Perhaps there are two columns for email addresses, possibly leftover from a refactoring project that never got cleaned up. Yeah, go ahead and pretend like you've worked on a refactoring project that actually cleaned up the old data. I've yet to meet anyone that has seen such project through to completion, many projects don't ever get around to removing that old data.
It might be time to review the design for this database however any changes you make are likely going to be disruptive to the business and require testing, change control, etc. It may cost you more to fix than to simply leave it alone! You will need to document what the costs are in terms of disk storage and query performance. If you can show that you can save money in the short term by making some changes then you are likely to get traction for a design review.
It is also possible you are working with vendor products that cannot be changed. Let's assume that you can make changes and therefore you need to go and talk to your development team and discuss more about the business requirements. Get up off your arse and do it, go and ask the questions. You may be surprised to find people willing to help make things better.
If you suspect that you have some column datatypes that could use some additional investigation then might I suggest you read the next section...
2. Examine columns for right-sizing
What do you see for column datatypes. Do you see a bunch of CHAR(), NCHAR(), DATETIME, and BIGINTs defined? Do you need those types, or would smaller (or variable) ones suffice? Do you have ANY idea? Probably not, and that's why I've blogged about this before, more than once actually. It isn't hard to avoid datatype mismatches. If you suspect that you have some tables in a database that could use some right-sizing then you can run my scripts in order to examine those columns a bit more closely.
This is why I have my script focus on the max size of a row as opposed to the average size of a row. I want to know if the row has a chance to be greater than 4k as that is the row I need to focus on altering first, in order to get that row to have a max of less than 4k, if possible. Does this guarantee page fullness? Absolutely not! It just happens to be where I am drawing a line in the sand for this particular example.
Finding columns that need adjusting then gives you a new problem to solve: trying to convince your business users that a change is needed. Many times I have heard managers simply say "let's wait for a problem to happen before we try to fix anything". If you still can't make a compelling case for change you may want to consider a third alternative...
3. Compression
You can enable row and/or page compression on the table in order to help reduce the I/O. Enabling compression will not require any of those pesky code changes that people don't want to make. It doesn't mean that you shouldn't test the effects of enabling compression, it just means that it is less intrusive than changing the datatypes for columns.

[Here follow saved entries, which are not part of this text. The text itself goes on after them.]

-- ==== Sys2Proof/Safety.lean ====
section
/-!
DEFINITION. What statements speak of: a command being executed, and the properties that the rules say always hold.
-/

namespace Sys2Proof.Machine

/-- The part runs: start-up is over (R188). -/
abbrev Running (s : State) : Prop := s.power = .running

/-- The port is executing the command of this opcode and these parameter bytes (R173). -/
abbrev Executing (s : State) (p : PortId) (opcode : Byte) (params : List Byte) : Prop :=
  Running s ∧ (s.port p).phase = .execute ∧ (s.port p).command = opcode :: params

/-- The port has the screen in its screen mask (R176). -/
abbrev Covers (s : State) (p : PortId) (i : ScreenId) : Prop := (s.port p).access.screens.getLsbD i.val = true

/-- The port holds the house right (R176). -/
abbrev HasHouse (s : State) (p : PortId) : Prop := (s.port p).access.house = true

/-- A boundary of the screen is due, and the sub-step has not been taken at it (R2). -/
abbrev BoundaryOpen (s : State) (i : ScreenId) (sub : SubStep) : Prop :=
  boundaryDue (s.screen i) = true ∧ sub ∉ (s.screen i).path.taken

/-- The parameter byte that gives a number counted from 1 (R198). -/
def numberParam {k : Nat} (i : Fin k) : Byte := BitVec.ofNat 8 (i.val + 1)

/-- The loop awaits a reply of the station (R151). -/
def LoopState.isAwaiting (l : LoopState) (k : StationId) : Bool :=
  match l with
  | .awaiting j _ => j == k
  | .free => false
  | .sending _ => false

/-- The state with a NORMAL, OK result of this opcode in the port (R175). -/
def answered (s : State) (p : PortId) (opcode : Byte) (payload : List Byte) : State :=
  placeResult s p ⟨opcode, .normal, .ok, payload⟩

/-- The state with a REFUSED result in the port (R175). -/
def refused (s : State) (p : PortId) (opcode : Byte) (r : Reason) : State := placeResult s p ⟨opcode, .refused, r, []⟩

/-- The states agree on everything that belongs to no one screen. -/
def SameDevice (s t : State) : Prop :=
  t.pending = s.pending ∧ t.power = s.power ∧ t.straps = s.straps ∧ t.houseTime = s.houseTime ∧ t.nonSync = s.nonSync ∧
    t.pool = s.pool ∧ t.scanner = s.scanner ∧ t.alarms = s.alarms ∧ t.calibration = s.calibration ∧ t.lines = s.lines ∧
    t.loop = s.loop ∧ t.safety = s.safety ∧ t.ports = s.ports ∧ t.completions = s.completions ∧ t.store = s.store

/-- The states agree on every screen but one. -/
def SameOthers (i : ScreenId) (s t : State) : Prop := ∀ j, j ≠ i → t.screen j = s.screen j

/-- Every screen's ceiling lies within −100..0 (R96). -/
def CeilingsInRange (s : State) : Prop :=
  ∀ i, -100 ≤ (s.screen i).governor.ceiling ∧ (s.screen i).governor.ceiling ≤ 0
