-- ==== Sys2Proof/Certificates/Slice0/Obligations.lean ====
section
/-!
DEFINITION. The statements for the provers.
-/

open Sys2Proof Sys2Proof.Machine

/-! ### The queue and the windows -/

/-- 95: a step takes the command at the front of the queue and runs it with the queue's rest.  That an empty queue idles is the
model's choice (log 10). -/
def Obligations.StepRunsTheFrontCommand : Prop :=
  (∀ (c : Instr) (rest : List Instr) (s : State), step (s.withQueue (c :: rest)) = exec c (s.withQueue rest)) ∧
    ∀ s : State, s.pending = [] → step s = .next s

/-- Every command answers a next state in every state, and leaves the queue of waiting commands as it is.  That an event whose
condition does not hold changes nothing is the model's choice (log 16). -/
def Obligations.EveryCommandAnswersANextState : Prop :=
  ∀ (c : Instr) (s : State), ∃ t, exec c s = .next t ∧ t.pending = s.pending

/-- R173, R198: a window's bytes name exactly one command, and a command's window names it back; an opcode outside the table
names INVALID_OPCODE and nothing else. -/
def Obligations.WindowNamesItsCommand : Prop :=
  (∀ (p : PortId) (bytes : List Byte) (c : Instr), decodeWindow p bytes = some c → c.window = some (p, bytes)) ∧
    (∀ (p : PortId) (bytes : List Byte) (c : Instr), c.window = some (p, bytes) →
      (∀ q op params, c = .invalidOpcode q op params → parameterCounts op = none ∧ op ≠ 0xFF#8) →
      decodeWindow p bytes = some c) ∧
    ∀ (p : PortId) (op : Byte) (params : List Byte),
      decodeWindow p (op :: params) = some (.invalidOpcode p op params) ↔ (parameterCounts op = none ∧ op ≠ 0xFF#8)

/-- R173, R175: a port command that is executed leaves one result record of its opcode in its port, which enters RESULT.  A
REFUSED result has no payload, and changes nothing else but what R154 and R178 say of a full queue and a closed staging. -/
def Obligations.ExecutedCommandLeavesOneResult : Prop :=
  ∀ (c : Instr) (s : State) (p : PortId) (op : Byte) (params : List Byte), c.window = some (p, op :: params) →
    op ≠ 0xFF#8 → (∀ q o ps, c = .invalidOpcode q o ps → parameterCounts o = none) → Executing s p op params →
    ∃ (u : State) (r : ResultRecord), exec c s = .next (placeResult u p r) ∧ r.opcode = op ∧
      (r.termination = .refused → r.payload = [] ∧ (op ≠ 0x1C#8 → op ≠ 0x22#8 → u = s) ∧
        (op = 0x1C#8 → u = s ∨ u = startCongestion s) ∧ (op = 0x22#8 → u = s ∨ u = closeStaging s p))

/-- R173, R198: parameter bytes more or fewer than the command takes are refused with BAD_LENGTH, a parameter outside its range
with BAD_ARGUMENT, ahead of every other check of its command, and an opcode that names no command with INVALID_OPCODE; none
changes anything else. The ranges are those of R198 and of each command's rule; a CLOSE LOAD has its own statement. -/
def Obligations.WindowJudgementRefuses : Prop :=
  (∀ (c : Instr) (s : State) (p : PortId) (op : Byte) (params : List Byte) (counts : List Nat),
    c.window = some (p, op :: params) → parameterCounts op = some counts → params.length ∉ counts →
    (∀ q o ps, c ≠ .invalidOpcode q o ps) → Executing s p op params →
    exec c s = .next (refused s p op .badLength)) ∧
  (∀ (c : Instr) (s : State) (p : PortId) (op : Byte) (params : List Byte) (counts : List Nat),
    c.window = some (p, op :: params) → parameterCounts op = some counts → params.length ∈ counts →
    (∀ q o ps, c ≠ .invalidOpcode q o ps) → Executing s p op params → outOfRange op params = true →
    exec c s = .next (refused s p op .badArgument)) ∧
  ∀ (s : State) (p : PortId) (op : Byte) (params : List Byte), parameterCounts op = none → op ≠ 0xFF#8 →
    Executing s p op params → exec (.invalidOpcode p op params) s = .next (refused s p op .invalidOpcode)

/-- R174: outside EXECUTE, or with another window, a port command is not executed: nothing changes.  That such a command changes
nothing is the model's choice (logs 7, 16). -/
def Obligations.CommandOutsideExecuteDoesNothing : Prop :=
  ∀ (c : Instr) (s : State) (p : PortId) (op : Byte) (params : List Byte), c.window = some (p, op :: params) →
    op ≠ 0xFF#8 → Running s → (s.port p).phase ≠ .execute ∨ (s.port p).command ≠ op :: params → exec c s = .next s

/-- R172, R173, R174: what the end of a window does by the phase in which it began. A window of no whole byte in READY changes
only the bytes shifted out; a command's bytes are kept for its execution; a result window consumes the result; a window in
EXECUTE leaves the phase.  That a whole window is one event is the model's choice (log 7). -/
def Obligations.WindowsMoveThePhase : Prop :=
  (∀ (s : State) (p : PortId) (b : Byte) (rest : List Byte), Running s →
    (s.port p).phase = .ready ∨ (s.port p).phase = .command → b ≠ 0xFF#8 →
    ∃ out, exec (.commandPhaseEnd p (b :: rest)) s =
        .next (s.modPort p fun q => { q with phase := .execute, command := b :: rest, dataOut := out }) ∧
      out.length = rest.length + 1) ∧
  (∀ (s : State) (p : PortId), Running s → (s.port p).phase = .ready →
    exec (.commandPhaseEnd p []) s = .next (s.modPort p fun q => { q with dataOut := [statusByte s p .ready] })) ∧
  (∀ (s : State) (p : PortId) (bytes : List Byte) (r : ResultRecord), Running s → (s.port p).phase = .result →
    (s.port p).result = some r → bytes.head? ≠ some 0xFF#8 →
    exec (.resultWindow p bytes) s = .next (s.modPort p fun q =>
      { q with
        phase := .ready
        result := none
        dataOut := statusByte s p .result :: (r.bytes ++ List.replicate bytes.length 0#8).take (bytes.length - 1) })) ∧
  ∀ (s : State) (p : PortId) (bytes : List Byte), Running s → (s.port p).phase = .execute →
    bytes.head? ≠ some 0xFF#8 →
    ∃ out count, exec (.executeWindow p bytes) s =
        .next { s.modPort p fun q => { q with dataOut := out } with freeCount := count } ∧
      out.head? = some (statusByte s p .execute)

/-- R185: PORT RESET is taken in READY, EXECUTE and RESULT.  The port's staging is closed, its result discarded and its phase
READY; its access entry and everything outside the port stay (but the model's own count of free values, log 8).  That a
command whose execution was still to come is dropped with its phase is the model's choice (log 7). -/
def Obligations.PortResetLeavesThePortReady : Prop :=
  ∀ (s : State) (p : PortId) (rest : List Byte) (c : Instr), Running s →
    (c = .portReset p rest ∨
      (c = .commandPhaseEnd p (0xFF#8 :: rest) ∧ ((s.port p).phase = .ready ∨ (s.port p).phase = .command)) ∨
      (c = .resultWindow p (0xFF#8 :: rest) ∧ (s.port p).phase = .result) ∨
      (c = .executeWindow p (0xFF#8 :: rest) ∧ (s.port p).phase = .execute)) →
    ∃ out count, exec c s = .next { s.modPort p fun q =>
      { q with phase := .ready, command := [], result := none, staging := .closed, dataOut := out } with freeCount := count }

/-- R184, 12.2: ATN is asserted exactly while a cause stands, and the status byte shows phase, ready flag, direction and ATN. -/
def Obligations.AttentionAndStatusByte : Prop :=
  ∀ (s : State) (p : PortId),
    (attention s p = true ↔
      (∃ e ∈ s.completions.entries, e.owner = p ∧ e.done.isSome = true) ∨
      (∃ r ∈ s.alarms.ordinary ++ s.alarms.overflow.toList, (r.state = .raised ∨ r.state = .ended) ∧
        ∀ i, r.scope.screen? = some i → Covers s p i) ∨
      ∃ i, Covers s p i ∧ (s.screen i).lane.notice.count ≠ .zero) ∧
    ∀ phase : Phase,
      (statusByte s p phase).extractLsb' 6 2 = (match phase with
        | .ready => 0#2
        | .command => 1#2
        | .execute => 2#2
        | .result => 3#2) ∧
      (statusByte s p phase).getLsbD 5 = (phase != .execute) ∧ (statusByte s p phase).getLsbD 4 = (phase == .result) ∧
      (statusByte s p phase).getLsbD 3 = attention s p ∧ (statusByte s p phase).extractLsb' 0 3 = 0#3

Compression can give you a boost in performance by allowing for more rows to fit onto a sibgle 8k page. However there is additional overhead with compression, and if you table has a high volume of DUI statements (that's Delete, Update, and Inserts) you may not want to think about compression at all.
In addition to the increase in performance you also get a benefit in reduced disk space. You can get an estimate of the space saved by using the sp_estimate_data_compression_savings system stored procedure. This example will give me the estimate for enabling row compression on the Sales.SalesOrderDetail table:
EXEC sp_estimate_data_compression_savings 'Sales', 'SalesOrderDetail', NULL, NULL, 'ROW' ;
GO
I've given you a way to identify if you are seeing a lot of wasted space and also three ways to help fix the issue once found.
The choice to act is yours, of course.